(*
Coordination games and nested inference. Planning as inference
specifically
Bounded-Rational Theory of Mind for Conversational Implicature
Agent S tries to induce agent A to take a specific action. Agent S
speaks to agent A and so communicates information that agent A uses to
make decision. Agent S needs a model of agent's A mind so to predict
how agent A can understand a particular utterance and how this
understanding leads to a specific action.
This example is intentionally very simple. We assume the language of
agents is a single boolean formula (to be called the language
formula) over two sorts of propositional variables: form variables
and state variables. State variables describe the state of the
world. They are `hidden' in a sense they cannot be communicated
directly. Rather, in his utterance the speaker directly specifies a
complete assignment to form variables (informally, in the natural
language utterance, we can take the set of form variables is the set
of all words in the natural language; a spoken phrase gives the
assignment to the form variables, by setting the variables
corresponding to the spoken words to true and the rest to false.)
The state variables, the result of the communication, can be deduced
by finding out which variables satisfy the language formula given a
particular assignment to form variables. Generally, several assignments
to state variables may satisfy the language formula.

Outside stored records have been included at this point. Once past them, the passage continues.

-- ==== Sys2Proof/Laws/Decode.lean ====
section
/-! SUPPORT. The fields of a command word built from its parts. -/

namespace Sys2Proof

/-- A bit of a command word: below bit 64 it is the argument's, from bit 64 on the opcode's. -/
theorem commandWord_bit (op : BitVec 3) (arg : BitVec 64) (i : Nat) :
    (commandWord op arg).getLsbD i = if i < 64 then arg.getLsbD i else op.getLsbD (i - 64) :=
  BitVec.getLsbD_append

@[simp] theorem opField_commandWord (op : BitVec 3) (arg : BitVec 64) : opField (commandWord op arg) = op := by
  ext i h
  simp [opField, commandWord_bit, BitVec.getElem_extractLsb', BitVec.getLsbD_eq_getElem h]

@[simp] theorem argField_commandWord (op : BitVec 3) (arg : BitVec 64) : argField (commandWord op arg) = arg := by
  ext i h
  simp [argField, commandWord_bit, BitVec.getElem_extractLsb', h]

/-- A command word is its opcode and its argument. -/
theorem commandWord_fields (w : CmdWord) : commandWord (opField w) (argField w) = w := by
  ext i h
  rw [← BitVec.getLsbD_eq_getElem h, commandWord_bit, opField, argField]
  simp only [BitVec.getLsbD_extractLsb', Nat.zero_add]
  split
  · simp [*]
  · rw [show 64 + (i - 64) = i by omega]
    simp [show i - 64 < 3 by omega, BitVec.getLsbD_eq_getElem h]

/-- The decoder takes every number the port can carry. -/
theorem decodeNumber_of_lt {n : Nat} (h : n < 2 ^ 67) : decodeNumber n = .ok (decode (BitVec.ofNat 67 n)) :=
  if_pos h

end Sys2Proof
end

We assume a mapping from state variables and actions to
utilities (which are real numbers). We assume that agent A takes the
action that has the maximum expected utility in the set of the worlds
that satisfies the language formula given the utterance (the
assignments to form varaibles). We assume agent S knows agent A's
utility function. The agent S goal is to produce the utterance that
maximizes the expected utility of a particular desired action.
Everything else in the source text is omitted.